Look through the data below and extract, unchanged, the lines from the one that contains "fields alone. -/" to the one that contains "w1c_and_self _ _⟩))⟩)", both included.

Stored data
------------------------------------------------------------

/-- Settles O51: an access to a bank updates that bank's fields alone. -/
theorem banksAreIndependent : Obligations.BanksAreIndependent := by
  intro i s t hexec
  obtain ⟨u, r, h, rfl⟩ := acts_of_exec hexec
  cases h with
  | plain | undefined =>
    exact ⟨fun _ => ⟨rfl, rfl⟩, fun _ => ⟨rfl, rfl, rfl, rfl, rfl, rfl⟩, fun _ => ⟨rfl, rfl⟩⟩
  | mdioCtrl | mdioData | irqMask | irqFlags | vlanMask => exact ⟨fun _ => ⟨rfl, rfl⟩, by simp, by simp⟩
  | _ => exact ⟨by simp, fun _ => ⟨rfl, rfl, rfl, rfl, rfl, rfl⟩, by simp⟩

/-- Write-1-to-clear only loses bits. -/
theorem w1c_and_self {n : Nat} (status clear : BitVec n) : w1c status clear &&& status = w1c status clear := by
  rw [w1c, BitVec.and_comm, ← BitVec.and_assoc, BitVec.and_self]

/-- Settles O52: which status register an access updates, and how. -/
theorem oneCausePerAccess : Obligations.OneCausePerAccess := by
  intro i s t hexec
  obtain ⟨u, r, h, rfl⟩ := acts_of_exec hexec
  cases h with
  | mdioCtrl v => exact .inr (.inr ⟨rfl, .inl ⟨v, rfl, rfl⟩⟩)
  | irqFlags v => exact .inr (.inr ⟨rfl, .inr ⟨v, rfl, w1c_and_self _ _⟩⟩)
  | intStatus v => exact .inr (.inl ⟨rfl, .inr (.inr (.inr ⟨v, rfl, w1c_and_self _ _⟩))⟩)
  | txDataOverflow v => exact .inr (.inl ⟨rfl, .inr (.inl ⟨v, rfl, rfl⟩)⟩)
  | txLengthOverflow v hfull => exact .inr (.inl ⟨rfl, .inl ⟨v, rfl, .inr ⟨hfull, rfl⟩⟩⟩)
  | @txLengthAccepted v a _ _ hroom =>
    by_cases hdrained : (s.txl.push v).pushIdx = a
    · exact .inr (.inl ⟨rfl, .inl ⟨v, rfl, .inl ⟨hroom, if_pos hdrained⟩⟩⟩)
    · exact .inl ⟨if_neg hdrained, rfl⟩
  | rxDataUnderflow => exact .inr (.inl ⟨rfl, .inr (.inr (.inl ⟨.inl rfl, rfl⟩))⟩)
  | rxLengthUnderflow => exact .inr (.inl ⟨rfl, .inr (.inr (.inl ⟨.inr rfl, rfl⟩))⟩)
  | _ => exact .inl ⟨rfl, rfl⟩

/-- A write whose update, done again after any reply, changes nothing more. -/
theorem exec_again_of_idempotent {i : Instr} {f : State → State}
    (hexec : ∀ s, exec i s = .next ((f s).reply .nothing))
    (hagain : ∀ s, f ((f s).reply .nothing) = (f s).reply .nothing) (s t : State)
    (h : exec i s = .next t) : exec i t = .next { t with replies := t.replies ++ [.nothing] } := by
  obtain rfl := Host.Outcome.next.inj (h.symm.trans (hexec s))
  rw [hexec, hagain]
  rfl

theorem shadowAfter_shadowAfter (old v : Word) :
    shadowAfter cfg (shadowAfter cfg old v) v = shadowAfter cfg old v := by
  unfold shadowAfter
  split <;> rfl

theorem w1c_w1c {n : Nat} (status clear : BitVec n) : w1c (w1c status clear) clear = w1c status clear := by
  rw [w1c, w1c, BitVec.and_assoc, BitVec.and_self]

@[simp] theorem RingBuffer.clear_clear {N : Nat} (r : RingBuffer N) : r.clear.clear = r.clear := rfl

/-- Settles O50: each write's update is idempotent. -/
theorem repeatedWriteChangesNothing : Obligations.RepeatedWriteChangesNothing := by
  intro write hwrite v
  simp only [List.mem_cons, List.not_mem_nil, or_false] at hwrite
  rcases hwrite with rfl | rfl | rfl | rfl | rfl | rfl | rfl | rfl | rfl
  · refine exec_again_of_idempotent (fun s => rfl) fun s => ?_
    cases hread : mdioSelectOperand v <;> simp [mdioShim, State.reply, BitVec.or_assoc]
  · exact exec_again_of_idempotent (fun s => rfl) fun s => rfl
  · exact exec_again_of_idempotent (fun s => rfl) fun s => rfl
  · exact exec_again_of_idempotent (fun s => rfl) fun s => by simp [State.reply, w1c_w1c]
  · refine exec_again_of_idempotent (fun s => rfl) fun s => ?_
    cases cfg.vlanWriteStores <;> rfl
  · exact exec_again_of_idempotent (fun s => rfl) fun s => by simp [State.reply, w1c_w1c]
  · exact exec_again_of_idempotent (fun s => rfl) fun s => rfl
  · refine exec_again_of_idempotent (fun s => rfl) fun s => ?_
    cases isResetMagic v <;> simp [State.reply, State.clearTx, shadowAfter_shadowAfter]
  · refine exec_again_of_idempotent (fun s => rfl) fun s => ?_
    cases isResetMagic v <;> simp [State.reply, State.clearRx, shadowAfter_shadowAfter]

------------------------------------------------------------

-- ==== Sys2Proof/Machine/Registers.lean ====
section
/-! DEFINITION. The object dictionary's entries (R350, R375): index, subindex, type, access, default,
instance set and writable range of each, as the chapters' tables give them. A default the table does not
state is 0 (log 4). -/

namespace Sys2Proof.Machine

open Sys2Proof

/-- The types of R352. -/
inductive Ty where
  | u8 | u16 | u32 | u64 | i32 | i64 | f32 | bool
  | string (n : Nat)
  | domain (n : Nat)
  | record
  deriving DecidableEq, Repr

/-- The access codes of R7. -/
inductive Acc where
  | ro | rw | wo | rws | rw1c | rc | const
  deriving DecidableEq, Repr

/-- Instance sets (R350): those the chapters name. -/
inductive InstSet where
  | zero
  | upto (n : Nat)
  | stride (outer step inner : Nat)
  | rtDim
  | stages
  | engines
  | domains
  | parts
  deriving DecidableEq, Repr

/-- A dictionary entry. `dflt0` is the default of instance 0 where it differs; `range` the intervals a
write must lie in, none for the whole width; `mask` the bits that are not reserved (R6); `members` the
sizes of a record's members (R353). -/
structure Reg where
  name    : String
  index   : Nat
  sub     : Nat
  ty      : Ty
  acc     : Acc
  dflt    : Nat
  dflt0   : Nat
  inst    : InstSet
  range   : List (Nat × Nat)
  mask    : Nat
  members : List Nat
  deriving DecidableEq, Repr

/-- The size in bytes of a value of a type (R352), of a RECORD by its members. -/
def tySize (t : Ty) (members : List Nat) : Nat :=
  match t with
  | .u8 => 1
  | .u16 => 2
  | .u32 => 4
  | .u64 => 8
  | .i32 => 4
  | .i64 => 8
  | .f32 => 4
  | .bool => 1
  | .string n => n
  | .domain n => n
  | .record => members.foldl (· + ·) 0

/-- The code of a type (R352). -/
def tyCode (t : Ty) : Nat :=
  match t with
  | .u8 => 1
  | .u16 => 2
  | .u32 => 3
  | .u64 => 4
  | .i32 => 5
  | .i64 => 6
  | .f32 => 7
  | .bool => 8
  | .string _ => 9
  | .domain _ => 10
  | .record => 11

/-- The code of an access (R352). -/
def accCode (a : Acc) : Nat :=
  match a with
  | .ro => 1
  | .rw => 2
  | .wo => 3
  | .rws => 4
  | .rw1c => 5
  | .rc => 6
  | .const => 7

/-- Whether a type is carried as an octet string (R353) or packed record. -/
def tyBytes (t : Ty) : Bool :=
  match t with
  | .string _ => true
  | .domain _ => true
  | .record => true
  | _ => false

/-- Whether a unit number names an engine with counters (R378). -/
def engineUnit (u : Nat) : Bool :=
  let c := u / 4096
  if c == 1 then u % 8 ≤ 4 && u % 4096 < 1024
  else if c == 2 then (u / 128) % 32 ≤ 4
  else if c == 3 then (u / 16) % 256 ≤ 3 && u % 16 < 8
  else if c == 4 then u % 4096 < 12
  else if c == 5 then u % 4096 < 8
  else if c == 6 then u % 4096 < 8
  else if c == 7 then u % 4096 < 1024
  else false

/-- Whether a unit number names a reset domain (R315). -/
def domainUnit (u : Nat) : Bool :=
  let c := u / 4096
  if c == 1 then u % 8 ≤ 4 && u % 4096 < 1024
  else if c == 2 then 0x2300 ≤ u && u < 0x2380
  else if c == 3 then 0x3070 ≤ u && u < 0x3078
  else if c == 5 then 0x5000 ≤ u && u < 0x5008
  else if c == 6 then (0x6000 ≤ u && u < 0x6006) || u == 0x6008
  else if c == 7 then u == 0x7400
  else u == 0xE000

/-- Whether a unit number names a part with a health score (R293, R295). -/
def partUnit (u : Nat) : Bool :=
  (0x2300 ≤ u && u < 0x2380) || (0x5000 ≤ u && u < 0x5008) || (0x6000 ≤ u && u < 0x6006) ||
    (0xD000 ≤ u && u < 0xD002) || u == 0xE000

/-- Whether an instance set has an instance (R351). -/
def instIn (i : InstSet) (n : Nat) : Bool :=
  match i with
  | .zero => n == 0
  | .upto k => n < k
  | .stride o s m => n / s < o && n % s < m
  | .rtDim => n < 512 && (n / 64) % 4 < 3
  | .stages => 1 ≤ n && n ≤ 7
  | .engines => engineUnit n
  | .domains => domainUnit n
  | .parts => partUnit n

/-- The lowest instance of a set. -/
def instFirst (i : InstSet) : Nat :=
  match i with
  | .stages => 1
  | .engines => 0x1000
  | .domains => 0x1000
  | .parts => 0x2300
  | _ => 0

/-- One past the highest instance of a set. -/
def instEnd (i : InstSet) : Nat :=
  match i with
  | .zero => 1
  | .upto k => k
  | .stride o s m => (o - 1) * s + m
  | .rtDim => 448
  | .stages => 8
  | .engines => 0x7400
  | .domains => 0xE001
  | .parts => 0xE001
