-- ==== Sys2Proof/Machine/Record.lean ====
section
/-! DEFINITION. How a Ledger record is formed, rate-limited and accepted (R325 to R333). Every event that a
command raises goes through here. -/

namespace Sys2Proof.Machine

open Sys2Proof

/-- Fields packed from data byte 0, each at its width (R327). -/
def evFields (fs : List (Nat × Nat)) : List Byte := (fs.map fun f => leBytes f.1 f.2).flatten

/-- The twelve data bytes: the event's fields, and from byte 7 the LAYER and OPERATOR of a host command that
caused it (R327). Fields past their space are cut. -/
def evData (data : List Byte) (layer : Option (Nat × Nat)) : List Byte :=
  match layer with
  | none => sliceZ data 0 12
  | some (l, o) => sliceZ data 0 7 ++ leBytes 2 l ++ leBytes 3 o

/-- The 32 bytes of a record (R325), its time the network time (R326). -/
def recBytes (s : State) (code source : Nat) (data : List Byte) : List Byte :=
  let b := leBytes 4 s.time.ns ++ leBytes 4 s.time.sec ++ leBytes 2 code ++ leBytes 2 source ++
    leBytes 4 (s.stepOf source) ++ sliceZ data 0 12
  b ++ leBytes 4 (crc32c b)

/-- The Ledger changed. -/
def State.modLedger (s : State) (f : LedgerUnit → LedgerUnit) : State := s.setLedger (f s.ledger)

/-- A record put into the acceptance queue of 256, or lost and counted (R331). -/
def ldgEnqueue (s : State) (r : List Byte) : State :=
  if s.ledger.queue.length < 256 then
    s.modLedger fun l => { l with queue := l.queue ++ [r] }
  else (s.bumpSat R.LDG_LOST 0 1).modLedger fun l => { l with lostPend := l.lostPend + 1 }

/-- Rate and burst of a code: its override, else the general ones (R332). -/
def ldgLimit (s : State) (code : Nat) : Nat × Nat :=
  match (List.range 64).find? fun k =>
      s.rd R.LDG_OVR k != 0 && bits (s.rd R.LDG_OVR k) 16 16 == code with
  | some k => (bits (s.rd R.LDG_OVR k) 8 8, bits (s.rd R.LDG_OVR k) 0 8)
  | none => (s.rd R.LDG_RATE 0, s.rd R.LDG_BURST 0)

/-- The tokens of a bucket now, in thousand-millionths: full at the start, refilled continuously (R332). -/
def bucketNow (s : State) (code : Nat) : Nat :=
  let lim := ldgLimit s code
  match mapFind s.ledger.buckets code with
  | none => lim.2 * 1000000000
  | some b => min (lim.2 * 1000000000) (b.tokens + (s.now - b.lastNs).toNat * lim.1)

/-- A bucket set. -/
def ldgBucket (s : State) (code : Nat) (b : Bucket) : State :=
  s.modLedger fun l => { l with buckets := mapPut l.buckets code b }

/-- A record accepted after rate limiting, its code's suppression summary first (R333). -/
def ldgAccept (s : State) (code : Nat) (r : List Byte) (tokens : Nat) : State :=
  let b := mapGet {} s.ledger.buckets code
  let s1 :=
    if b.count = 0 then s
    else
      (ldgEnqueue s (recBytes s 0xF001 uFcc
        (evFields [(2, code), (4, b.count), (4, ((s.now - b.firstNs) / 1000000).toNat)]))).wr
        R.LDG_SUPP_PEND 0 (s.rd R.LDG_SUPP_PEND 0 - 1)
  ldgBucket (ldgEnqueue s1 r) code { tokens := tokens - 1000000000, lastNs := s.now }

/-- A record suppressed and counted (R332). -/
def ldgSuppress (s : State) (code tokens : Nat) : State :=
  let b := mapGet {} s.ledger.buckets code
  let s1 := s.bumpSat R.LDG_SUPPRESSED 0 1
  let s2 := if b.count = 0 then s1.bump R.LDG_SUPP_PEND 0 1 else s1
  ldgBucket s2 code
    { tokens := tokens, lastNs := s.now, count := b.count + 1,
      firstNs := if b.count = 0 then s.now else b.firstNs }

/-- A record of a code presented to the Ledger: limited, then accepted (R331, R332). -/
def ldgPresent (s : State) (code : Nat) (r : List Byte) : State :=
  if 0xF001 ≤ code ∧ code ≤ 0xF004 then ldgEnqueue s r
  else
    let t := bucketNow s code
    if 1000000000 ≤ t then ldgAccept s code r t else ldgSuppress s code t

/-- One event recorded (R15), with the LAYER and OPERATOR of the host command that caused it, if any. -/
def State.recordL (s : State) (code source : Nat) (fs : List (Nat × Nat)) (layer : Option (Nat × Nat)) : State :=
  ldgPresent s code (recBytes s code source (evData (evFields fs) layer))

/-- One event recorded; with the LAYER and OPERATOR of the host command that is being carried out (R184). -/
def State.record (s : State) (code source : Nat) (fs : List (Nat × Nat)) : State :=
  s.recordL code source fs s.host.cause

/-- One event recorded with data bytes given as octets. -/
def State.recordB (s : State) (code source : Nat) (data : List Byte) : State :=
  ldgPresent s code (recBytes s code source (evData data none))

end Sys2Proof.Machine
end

------------------------------------------------------------

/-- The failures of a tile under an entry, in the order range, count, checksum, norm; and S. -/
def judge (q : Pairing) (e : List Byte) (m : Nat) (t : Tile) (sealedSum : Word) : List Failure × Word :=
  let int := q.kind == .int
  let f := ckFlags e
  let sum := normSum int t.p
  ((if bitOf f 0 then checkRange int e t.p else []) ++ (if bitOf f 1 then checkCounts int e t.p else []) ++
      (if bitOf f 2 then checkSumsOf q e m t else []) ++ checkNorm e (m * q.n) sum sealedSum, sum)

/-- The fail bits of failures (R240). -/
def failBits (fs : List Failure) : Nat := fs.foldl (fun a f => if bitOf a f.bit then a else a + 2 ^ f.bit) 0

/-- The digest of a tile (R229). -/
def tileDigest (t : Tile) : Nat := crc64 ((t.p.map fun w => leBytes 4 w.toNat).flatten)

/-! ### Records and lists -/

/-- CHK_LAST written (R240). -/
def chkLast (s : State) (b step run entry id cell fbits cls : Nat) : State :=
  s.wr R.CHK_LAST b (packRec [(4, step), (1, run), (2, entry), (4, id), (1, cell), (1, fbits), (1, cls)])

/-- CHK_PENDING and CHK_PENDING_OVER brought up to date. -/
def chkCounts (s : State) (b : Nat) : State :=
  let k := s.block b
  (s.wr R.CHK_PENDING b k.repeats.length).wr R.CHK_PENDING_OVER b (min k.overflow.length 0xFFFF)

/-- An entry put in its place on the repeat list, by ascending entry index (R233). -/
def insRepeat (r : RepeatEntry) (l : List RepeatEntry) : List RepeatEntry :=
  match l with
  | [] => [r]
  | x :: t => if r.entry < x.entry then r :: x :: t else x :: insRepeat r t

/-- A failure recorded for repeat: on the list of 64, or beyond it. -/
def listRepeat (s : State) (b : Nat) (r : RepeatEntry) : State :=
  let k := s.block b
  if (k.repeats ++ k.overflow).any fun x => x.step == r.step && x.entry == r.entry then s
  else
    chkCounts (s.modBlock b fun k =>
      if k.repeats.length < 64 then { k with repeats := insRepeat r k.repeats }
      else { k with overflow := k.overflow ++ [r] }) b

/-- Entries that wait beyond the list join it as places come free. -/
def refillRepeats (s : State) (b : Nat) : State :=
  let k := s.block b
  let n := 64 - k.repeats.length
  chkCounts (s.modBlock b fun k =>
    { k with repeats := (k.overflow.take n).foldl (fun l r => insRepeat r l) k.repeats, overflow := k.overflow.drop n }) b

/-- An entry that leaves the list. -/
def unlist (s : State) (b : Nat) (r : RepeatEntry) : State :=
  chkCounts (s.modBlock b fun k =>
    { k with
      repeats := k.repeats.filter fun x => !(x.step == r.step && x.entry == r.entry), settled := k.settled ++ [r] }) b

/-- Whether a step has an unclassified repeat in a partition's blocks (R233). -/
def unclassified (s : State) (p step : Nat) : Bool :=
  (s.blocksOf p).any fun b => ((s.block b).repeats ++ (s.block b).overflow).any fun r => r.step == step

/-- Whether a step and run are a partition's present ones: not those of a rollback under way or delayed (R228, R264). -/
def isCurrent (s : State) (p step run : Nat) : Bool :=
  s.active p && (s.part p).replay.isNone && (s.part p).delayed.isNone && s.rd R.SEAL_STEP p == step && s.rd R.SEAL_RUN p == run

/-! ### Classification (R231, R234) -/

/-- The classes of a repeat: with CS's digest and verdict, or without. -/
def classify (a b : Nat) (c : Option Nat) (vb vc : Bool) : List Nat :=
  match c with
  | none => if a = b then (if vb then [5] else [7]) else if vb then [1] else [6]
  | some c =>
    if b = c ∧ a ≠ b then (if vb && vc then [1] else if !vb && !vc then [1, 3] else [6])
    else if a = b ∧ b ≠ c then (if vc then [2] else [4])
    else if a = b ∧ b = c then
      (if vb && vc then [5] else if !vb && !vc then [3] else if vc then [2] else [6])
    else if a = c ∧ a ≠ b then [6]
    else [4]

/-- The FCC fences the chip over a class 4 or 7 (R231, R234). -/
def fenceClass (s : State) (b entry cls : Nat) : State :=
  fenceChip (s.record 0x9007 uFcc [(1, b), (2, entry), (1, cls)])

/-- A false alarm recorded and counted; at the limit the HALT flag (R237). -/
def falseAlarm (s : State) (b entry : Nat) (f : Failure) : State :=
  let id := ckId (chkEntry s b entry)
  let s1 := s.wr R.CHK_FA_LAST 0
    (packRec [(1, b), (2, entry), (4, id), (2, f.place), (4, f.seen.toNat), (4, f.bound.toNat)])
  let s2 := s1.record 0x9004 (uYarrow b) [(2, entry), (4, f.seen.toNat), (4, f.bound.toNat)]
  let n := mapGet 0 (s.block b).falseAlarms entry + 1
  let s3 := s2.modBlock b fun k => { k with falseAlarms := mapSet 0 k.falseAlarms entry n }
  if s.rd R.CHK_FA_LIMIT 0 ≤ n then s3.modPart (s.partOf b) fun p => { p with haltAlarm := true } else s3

------------------------------------------------------------

• _Output for this exercise_:
/-- Settles O51: an access to a bank updates that bank's fields alone. -/
theorem banksAreIndependent : Obligations.BanksAreIndependent := by
  intro i s t hexec
  obtain ⟨u, r, h, rfl⟩ := acts_of_exec hexec
  cases h with
  | plain | undefined =>
    exact ⟨fun _ => ⟨rfl, rfl⟩, fun _ => ⟨rfl, rfl, rfl, rfl, rfl, rfl⟩, fun _ => ⟨rfl, rfl⟩⟩
  | mdioCtrl | mdioData | irqMask | irqFlags | vlanMask => exact ⟨fun _ => ⟨rfl, rfl⟩, by simp, by simp⟩
  | _ => exact ⟨by simp, fun _ => ⟨rfl, rfl, rfl, rfl, rfl, rfl⟩, by simp⟩

/-- Write-1-to-clear only loses bits. -/
theorem w1c_and_self {n : Nat} (status clear : BitVec n) : w1c status clear &&& status = w1c status clear := by
  rw [w1c, BitVec.and_comm, ← BitVec.and_assoc, BitVec.and_self]

/-- Settles O52: which status register an access updates, and how. -/
theorem oneCausePerAccess : Obligations.OneCausePerAccess := by
  intro i s t hexec
  obtain ⟨u, r, h, rfl⟩ := acts_of_exec hexec
  cases h with
  | mdioCtrl v => exact .inr (.inr ⟨rfl, .inl ⟨v, rfl, rfl⟩⟩)
  | irqFlags v => exact .inr (.inr ⟨rfl, .inr ⟨v, rfl, w1c_and_self _ _⟩⟩)
  | intStatus v => exact .inr (.inl ⟨rfl, .inr (.inr (.inr ⟨v, rfl, w1c_and_self _ _⟩))⟩)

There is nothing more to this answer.